DATA EXTRACT START
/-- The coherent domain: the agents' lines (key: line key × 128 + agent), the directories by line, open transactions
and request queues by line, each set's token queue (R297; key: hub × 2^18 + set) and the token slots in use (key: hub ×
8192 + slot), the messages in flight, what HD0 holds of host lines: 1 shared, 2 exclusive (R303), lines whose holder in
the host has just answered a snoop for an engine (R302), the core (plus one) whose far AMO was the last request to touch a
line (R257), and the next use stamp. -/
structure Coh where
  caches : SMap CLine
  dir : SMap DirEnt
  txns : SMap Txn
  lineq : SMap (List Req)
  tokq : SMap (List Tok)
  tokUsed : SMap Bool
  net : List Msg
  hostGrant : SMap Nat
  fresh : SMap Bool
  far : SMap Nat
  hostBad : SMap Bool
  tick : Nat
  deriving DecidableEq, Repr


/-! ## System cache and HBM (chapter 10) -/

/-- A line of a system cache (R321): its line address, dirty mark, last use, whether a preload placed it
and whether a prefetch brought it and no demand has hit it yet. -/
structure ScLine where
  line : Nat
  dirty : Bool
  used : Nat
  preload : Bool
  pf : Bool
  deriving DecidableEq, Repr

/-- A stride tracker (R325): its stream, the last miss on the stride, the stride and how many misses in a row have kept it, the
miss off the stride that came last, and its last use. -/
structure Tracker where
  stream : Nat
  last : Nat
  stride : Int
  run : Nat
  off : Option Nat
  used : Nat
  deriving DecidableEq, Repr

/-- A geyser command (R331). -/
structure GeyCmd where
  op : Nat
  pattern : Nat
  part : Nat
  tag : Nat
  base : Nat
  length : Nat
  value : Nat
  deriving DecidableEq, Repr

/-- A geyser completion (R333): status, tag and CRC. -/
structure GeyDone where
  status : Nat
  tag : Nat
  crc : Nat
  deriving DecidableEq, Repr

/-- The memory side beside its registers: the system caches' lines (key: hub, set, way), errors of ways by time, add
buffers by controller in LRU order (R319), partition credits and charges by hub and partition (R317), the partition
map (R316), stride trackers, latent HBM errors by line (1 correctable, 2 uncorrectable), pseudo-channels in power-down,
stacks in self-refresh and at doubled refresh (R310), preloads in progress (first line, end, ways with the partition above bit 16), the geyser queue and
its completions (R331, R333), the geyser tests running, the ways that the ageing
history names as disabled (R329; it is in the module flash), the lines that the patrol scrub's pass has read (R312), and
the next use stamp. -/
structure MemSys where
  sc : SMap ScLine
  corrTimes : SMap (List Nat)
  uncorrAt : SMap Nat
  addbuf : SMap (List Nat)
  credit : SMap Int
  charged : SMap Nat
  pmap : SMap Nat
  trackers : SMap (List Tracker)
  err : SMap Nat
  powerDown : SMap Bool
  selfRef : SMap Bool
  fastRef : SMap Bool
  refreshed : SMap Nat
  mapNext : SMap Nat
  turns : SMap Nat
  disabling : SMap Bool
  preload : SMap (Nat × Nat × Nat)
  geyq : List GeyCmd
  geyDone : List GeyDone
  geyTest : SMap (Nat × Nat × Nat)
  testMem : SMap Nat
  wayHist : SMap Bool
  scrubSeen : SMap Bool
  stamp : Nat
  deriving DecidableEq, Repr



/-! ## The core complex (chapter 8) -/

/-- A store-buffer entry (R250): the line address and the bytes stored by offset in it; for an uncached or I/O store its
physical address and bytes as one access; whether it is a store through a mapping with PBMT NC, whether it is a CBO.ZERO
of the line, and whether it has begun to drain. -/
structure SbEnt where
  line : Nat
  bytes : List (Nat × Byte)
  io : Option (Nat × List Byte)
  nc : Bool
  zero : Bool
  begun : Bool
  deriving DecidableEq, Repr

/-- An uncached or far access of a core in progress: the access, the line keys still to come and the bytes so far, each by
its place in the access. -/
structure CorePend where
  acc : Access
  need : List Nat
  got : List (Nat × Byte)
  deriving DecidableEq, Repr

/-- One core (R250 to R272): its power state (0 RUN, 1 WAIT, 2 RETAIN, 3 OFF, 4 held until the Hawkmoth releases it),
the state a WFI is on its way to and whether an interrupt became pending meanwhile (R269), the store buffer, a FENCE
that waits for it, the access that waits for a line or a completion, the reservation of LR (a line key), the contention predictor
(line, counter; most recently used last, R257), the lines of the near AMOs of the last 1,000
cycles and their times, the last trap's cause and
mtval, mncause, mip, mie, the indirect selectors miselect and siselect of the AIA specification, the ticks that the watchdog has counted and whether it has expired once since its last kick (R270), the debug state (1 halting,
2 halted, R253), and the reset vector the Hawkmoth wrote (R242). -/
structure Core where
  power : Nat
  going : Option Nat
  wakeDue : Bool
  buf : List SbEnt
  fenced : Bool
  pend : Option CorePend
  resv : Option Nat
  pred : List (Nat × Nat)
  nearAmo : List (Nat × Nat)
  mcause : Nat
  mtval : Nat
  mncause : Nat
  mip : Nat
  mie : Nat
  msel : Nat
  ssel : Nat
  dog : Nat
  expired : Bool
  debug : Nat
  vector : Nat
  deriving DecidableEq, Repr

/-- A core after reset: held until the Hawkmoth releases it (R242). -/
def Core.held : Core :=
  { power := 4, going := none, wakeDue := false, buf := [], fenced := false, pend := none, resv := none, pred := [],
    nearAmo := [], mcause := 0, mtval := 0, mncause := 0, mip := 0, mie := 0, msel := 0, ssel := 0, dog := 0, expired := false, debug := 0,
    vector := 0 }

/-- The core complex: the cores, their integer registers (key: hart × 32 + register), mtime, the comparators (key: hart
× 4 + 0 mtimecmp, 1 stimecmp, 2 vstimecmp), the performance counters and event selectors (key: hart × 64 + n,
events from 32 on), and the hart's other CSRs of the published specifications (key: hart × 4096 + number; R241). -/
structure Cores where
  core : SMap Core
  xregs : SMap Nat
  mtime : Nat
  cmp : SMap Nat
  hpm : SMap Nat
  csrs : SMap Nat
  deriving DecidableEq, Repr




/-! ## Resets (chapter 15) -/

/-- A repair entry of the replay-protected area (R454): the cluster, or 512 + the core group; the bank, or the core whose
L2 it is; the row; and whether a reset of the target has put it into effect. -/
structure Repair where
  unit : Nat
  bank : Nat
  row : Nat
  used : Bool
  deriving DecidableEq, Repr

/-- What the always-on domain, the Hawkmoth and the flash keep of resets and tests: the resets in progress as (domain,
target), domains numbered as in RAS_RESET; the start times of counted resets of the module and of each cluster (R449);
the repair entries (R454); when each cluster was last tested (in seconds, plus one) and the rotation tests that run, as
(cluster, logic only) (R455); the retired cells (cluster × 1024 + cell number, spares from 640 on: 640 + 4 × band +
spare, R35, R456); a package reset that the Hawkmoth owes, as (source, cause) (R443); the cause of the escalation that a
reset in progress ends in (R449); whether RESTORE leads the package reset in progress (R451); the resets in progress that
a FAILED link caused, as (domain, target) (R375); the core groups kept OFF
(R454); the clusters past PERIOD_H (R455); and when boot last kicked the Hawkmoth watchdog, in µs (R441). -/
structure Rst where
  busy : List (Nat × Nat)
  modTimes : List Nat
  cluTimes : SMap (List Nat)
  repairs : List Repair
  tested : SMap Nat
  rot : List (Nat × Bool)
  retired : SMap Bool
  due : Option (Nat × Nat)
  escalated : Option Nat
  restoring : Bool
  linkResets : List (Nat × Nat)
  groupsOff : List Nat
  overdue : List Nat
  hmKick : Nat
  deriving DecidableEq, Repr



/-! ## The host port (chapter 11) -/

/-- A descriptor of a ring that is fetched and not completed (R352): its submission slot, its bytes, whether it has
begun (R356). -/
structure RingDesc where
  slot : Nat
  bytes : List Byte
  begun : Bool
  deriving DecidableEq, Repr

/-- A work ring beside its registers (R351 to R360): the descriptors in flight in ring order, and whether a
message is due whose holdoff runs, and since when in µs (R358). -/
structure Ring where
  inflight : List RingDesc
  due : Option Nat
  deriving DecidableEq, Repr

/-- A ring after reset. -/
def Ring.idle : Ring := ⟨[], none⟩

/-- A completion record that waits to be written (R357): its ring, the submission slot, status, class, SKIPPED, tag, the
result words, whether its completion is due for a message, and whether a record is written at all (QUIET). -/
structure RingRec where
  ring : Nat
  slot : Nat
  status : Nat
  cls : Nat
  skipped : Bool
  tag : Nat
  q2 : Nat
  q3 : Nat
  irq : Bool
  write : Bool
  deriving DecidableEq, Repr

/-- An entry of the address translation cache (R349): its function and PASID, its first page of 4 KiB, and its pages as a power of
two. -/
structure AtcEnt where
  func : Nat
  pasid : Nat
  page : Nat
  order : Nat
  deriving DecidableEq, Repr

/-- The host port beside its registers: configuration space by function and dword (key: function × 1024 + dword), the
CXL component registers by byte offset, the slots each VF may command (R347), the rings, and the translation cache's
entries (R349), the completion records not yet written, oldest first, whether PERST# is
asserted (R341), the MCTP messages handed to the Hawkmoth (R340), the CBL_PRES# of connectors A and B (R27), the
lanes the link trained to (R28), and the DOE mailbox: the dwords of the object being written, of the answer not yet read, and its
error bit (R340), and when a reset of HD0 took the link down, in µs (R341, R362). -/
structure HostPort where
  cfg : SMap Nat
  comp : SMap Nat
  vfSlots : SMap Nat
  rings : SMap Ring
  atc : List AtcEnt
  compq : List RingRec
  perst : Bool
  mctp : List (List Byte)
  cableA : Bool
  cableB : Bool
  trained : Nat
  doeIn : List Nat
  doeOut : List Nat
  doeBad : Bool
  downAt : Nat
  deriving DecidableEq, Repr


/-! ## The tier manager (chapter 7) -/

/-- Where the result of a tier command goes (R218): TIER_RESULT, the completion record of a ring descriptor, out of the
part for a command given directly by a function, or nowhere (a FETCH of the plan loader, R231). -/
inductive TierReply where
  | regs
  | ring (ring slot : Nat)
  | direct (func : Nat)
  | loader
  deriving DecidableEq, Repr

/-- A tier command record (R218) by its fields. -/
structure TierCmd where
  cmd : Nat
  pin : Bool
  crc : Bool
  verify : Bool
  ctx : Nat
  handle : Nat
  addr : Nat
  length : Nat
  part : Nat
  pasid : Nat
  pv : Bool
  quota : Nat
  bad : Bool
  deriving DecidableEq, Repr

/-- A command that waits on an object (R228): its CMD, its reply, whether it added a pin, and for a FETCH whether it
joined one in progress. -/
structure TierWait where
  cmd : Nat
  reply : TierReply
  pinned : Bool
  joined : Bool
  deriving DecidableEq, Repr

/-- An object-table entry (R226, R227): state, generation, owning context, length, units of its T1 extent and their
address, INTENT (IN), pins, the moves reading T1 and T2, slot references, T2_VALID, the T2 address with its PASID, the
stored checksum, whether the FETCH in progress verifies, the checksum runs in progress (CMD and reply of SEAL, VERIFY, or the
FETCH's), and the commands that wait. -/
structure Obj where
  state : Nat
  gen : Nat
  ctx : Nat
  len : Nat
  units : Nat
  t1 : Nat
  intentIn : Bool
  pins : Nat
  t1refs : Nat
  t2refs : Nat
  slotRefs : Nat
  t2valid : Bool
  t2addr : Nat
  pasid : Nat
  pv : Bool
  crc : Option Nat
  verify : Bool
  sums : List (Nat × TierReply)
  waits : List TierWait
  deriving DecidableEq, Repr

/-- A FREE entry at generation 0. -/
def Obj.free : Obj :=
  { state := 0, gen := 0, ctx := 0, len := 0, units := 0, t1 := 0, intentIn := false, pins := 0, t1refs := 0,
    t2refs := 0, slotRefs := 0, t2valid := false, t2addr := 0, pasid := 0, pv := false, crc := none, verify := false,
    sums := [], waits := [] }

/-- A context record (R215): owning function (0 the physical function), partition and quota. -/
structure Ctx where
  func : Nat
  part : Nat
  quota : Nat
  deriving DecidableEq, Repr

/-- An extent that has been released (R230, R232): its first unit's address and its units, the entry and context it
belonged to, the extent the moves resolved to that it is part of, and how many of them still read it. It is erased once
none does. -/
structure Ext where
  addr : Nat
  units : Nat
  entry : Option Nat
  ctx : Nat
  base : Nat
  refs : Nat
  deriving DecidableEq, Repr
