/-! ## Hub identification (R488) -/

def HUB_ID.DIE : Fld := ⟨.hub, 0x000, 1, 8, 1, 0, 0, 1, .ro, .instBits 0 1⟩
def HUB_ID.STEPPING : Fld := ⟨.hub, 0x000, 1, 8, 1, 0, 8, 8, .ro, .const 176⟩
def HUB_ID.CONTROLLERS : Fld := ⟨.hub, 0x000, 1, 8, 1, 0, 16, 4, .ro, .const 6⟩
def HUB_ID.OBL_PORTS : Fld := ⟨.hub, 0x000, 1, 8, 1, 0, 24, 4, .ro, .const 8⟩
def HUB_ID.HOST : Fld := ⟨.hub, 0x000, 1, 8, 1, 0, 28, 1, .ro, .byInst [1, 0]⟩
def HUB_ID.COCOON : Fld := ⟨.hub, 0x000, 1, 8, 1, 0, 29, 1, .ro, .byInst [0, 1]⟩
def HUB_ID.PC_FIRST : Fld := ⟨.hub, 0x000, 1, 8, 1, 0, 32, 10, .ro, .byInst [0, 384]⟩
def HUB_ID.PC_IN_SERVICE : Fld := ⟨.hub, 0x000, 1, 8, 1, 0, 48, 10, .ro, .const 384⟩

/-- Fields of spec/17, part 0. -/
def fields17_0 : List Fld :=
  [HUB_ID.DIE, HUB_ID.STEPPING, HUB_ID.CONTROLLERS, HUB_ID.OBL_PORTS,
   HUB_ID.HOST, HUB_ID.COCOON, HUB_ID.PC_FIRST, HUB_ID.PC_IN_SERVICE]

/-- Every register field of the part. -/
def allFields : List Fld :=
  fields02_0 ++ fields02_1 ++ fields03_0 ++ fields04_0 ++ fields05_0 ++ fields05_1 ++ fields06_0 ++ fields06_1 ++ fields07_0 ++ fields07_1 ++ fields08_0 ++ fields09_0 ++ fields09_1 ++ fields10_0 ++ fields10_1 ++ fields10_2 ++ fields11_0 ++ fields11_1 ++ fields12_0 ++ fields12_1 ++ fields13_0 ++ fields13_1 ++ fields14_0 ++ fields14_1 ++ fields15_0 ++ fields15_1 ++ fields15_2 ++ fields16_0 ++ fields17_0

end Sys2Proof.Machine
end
DATA EXTRACT END
_EXERCISE INSTRUCTIONS_:
Of all the entries above, retype exactly the lines from the line with "structure Tracker where" to the line with "bytes : List (Nat × Byte)", both included, and no others.

_SOLUTION_:
structure Tracker where
  stream : Nat
  last : Nat
  stride : Int
  run : Nat
  off : Option Nat
  used : Nat
  deriving DecidableEq, Repr

/-- A geyser command (R331). -/
structure GeyCmd where
  op : Nat
  pattern : Nat
  part : Nat
  tag : Nat
  base : Nat
  length : Nat
  value : Nat
  deriving DecidableEq, Repr

/-- A geyser completion (R333): status, tag and CRC. -/
structure GeyDone where
  status : Nat
  tag : Nat
  crc : Nat
  deriving DecidableEq, Repr

/-- The memory side beside its registers: the system caches' lines (key: hub, set, way), errors of ways by time, add
buffers by controller in LRU order (R319), partition credits and charges by hub and partition (R317), the partition
map (R316), stride trackers, latent HBM errors by line (1 correctable, 2 uncorrectable), pseudo-channels in power-down,
stacks in self-refresh and at doubled refresh (R310), preloads in progress (first line, end, ways with the partition above bit 16), the geyser queue and
its completions (R331, R333), the geyser tests running, the ways that the ageing
history names as disabled (R329; it is in the module flash), the lines that the patrol scrub's pass has read (R312), and
the next use stamp. -/
structure MemSys where
  sc : SMap ScLine
  corrTimes : SMap (List Nat)
  uncorrAt : SMap Nat
  addbuf : SMap (List Nat)
  credit : SMap Int
  charged : SMap Nat
  pmap : SMap Nat
  trackers : SMap (List Tracker)
  err : SMap Nat
  powerDown : SMap Bool
  selfRef : SMap Bool
  fastRef : SMap Bool
  refreshed : SMap Nat
  mapNext : SMap Nat
  turns : SMap Nat
  disabling : SMap Bool
  preload : SMap (Nat × Nat × Nat)
  geyq : List GeyCmd
  geyDone : List GeyDone
  geyTest : SMap (Nat × Nat × Nat)
  testMem : SMap Nat
  wayHist : SMap Bool
  scrubSeen : SMap Bool
  stamp : Nat
  deriving DecidableEq, Repr



/-! ## The core complex (chapter 8) -/

/-- A store-buffer entry (R250): the line address and the bytes stored by offset in it; for an uncached or I/O store its
physical address and bytes as one access; whether it is a store through a mapping with PBMT NC, whether it is a CBO.ZERO
of the line, and whether it has begun to drain. -/
structure SbEnt where
  line : Nat
  bytes : List (Nat × Byte)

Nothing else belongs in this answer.